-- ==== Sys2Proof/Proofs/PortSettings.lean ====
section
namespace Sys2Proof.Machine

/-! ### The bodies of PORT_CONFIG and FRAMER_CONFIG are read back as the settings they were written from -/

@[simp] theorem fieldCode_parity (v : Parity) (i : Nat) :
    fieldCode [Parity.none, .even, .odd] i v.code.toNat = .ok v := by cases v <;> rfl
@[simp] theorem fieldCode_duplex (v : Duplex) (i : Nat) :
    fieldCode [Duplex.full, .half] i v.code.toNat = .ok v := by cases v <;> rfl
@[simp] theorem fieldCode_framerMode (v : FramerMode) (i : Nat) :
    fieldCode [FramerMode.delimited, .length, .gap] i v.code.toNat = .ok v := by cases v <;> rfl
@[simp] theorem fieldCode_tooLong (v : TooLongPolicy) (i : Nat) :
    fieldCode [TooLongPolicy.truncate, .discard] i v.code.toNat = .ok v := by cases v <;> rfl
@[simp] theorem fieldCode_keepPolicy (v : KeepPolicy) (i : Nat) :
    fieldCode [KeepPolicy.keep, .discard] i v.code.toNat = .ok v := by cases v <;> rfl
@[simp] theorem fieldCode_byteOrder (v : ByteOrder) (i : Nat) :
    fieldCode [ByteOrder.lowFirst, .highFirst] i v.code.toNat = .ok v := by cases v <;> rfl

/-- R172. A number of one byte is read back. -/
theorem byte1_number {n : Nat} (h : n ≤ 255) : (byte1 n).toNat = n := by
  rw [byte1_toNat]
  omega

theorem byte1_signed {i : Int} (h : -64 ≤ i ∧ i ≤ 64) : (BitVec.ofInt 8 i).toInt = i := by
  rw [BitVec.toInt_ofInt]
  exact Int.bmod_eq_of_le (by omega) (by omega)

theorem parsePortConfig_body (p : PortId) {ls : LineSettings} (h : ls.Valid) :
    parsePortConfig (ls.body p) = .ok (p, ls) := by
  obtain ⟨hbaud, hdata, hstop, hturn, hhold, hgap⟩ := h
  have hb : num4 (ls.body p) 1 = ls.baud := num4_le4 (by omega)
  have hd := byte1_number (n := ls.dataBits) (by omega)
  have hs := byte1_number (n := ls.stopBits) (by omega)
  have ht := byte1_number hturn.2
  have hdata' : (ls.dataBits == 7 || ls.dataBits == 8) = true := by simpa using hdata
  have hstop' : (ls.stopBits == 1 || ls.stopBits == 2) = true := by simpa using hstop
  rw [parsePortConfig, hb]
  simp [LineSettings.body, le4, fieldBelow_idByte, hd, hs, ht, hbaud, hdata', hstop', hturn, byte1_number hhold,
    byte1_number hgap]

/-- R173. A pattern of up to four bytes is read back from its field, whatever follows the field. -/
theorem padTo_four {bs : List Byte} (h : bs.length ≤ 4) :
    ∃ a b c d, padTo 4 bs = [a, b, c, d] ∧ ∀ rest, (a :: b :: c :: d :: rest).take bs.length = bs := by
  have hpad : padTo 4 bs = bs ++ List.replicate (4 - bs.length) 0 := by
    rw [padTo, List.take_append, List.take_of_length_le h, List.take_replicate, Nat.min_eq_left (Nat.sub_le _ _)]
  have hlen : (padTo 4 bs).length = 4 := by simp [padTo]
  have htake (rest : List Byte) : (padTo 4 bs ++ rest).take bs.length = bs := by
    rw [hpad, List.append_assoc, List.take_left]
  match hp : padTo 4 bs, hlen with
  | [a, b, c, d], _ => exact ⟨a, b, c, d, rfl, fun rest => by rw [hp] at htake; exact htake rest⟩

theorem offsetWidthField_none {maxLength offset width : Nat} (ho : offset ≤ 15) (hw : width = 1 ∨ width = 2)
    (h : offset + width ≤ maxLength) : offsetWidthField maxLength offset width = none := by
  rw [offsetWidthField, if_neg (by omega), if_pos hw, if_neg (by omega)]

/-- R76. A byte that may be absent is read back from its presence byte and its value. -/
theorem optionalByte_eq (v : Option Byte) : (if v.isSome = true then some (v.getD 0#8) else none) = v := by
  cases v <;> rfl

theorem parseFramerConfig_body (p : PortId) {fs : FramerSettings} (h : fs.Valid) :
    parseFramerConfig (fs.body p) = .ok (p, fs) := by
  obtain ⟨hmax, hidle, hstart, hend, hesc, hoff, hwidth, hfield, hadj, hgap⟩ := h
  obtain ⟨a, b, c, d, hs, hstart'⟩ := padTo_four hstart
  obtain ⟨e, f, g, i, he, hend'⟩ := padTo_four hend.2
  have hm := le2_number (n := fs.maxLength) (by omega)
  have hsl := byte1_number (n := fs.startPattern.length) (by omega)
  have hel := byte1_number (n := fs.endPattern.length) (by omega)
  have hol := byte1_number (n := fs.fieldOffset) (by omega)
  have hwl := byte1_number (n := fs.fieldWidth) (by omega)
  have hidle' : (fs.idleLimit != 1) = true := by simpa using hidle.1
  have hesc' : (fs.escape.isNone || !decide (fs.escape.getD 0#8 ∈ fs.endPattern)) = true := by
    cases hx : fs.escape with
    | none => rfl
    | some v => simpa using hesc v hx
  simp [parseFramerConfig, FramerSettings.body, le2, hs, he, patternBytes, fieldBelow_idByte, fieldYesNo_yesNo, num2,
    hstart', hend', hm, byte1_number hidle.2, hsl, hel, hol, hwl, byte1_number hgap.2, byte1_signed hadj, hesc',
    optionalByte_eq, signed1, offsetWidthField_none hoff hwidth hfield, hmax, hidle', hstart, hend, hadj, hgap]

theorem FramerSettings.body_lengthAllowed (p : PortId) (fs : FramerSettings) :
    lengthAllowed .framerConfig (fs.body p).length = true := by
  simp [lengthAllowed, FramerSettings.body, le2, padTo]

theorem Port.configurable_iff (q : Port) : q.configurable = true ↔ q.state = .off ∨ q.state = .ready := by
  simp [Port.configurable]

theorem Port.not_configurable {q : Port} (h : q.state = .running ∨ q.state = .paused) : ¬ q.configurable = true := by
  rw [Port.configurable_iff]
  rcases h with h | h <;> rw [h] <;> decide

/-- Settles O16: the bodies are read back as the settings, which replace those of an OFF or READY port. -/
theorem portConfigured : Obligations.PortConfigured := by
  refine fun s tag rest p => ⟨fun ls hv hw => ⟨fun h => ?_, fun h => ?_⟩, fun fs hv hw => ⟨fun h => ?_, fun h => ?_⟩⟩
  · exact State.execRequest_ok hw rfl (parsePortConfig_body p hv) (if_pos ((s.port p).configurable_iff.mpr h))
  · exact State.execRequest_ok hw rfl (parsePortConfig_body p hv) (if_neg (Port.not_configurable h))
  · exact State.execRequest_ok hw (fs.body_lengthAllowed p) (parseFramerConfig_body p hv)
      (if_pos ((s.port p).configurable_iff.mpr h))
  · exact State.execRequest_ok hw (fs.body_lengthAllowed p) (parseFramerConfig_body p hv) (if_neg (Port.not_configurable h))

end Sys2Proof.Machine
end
+===+
Assignment: Where the line with "have hb : num4" ends, your copy should end too; please return exactly the lines from the first line of the data through it.

Output of the task:
-- ==== Sys2Proof/Proofs/PortSettings.lean ====
section
namespace Sys2Proof.Machine

/-! ### The bodies of PORT_CONFIG and FRAMER_CONFIG are read back as the settings they were written from -/

@[simp] theorem fieldCode_parity (v : Parity) (i : Nat) :
    fieldCode [Parity.none, .even, .odd] i v.code.toNat = .ok v := by cases v <;> rfl
@[simp] theorem fieldCode_duplex (v : Duplex) (i : Nat) :
    fieldCode [Duplex.full, .half] i v.code.toNat = .ok v := by cases v <;> rfl
@[simp] theorem fieldCode_framerMode (v : FramerMode) (i : Nat) :
    fieldCode [FramerMode.delimited, .length, .gap] i v.code.toNat = .ok v := by cases v <;> rfl
@[simp] theorem fieldCode_tooLong (v : TooLongPolicy) (i : Nat) :
    fieldCode [TooLongPolicy.truncate, .discard] i v.code.toNat = .ok v := by cases v <;> rfl
@[simp] theorem fieldCode_keepPolicy (v : KeepPolicy) (i : Nat) :
    fieldCode [KeepPolicy.keep, .discard] i v.code.toNat = .ok v := by cases v <;> rfl
@[simp] theorem fieldCode_byteOrder (v : ByteOrder) (i : Nat) :
    fieldCode [ByteOrder.lowFirst, .highFirst] i v.code.toNat = .ok v := by cases v <;> rfl

/-- R172. A number of one byte is read back. -/
theorem byte1_number {n : Nat} (h : n ≤ 255) : (byte1 n).toNat = n := by
  rw [byte1_toNat]
  omega

theorem byte1_signed {i : Int} (h : -64 ≤ i ∧ i ≤ 64) : (BitVec.ofInt 8 i).toInt = i := by
  rw [BitVec.toInt_ofInt]
  exact Int.bmod_eq_of_le (by omega) (by omega)

theorem parsePortConfig_body (p : PortId) {ls : LineSettings} (h : ls.Valid) :
    parsePortConfig (ls.body p) = .ok (p, ls) := by
  obtain ⟨hbaud, hdata, hstop, hturn, hhold, hgap⟩ := h
  have hb : num4 (ls.body p) 1 = ls.baud := num4_le4 (by omega)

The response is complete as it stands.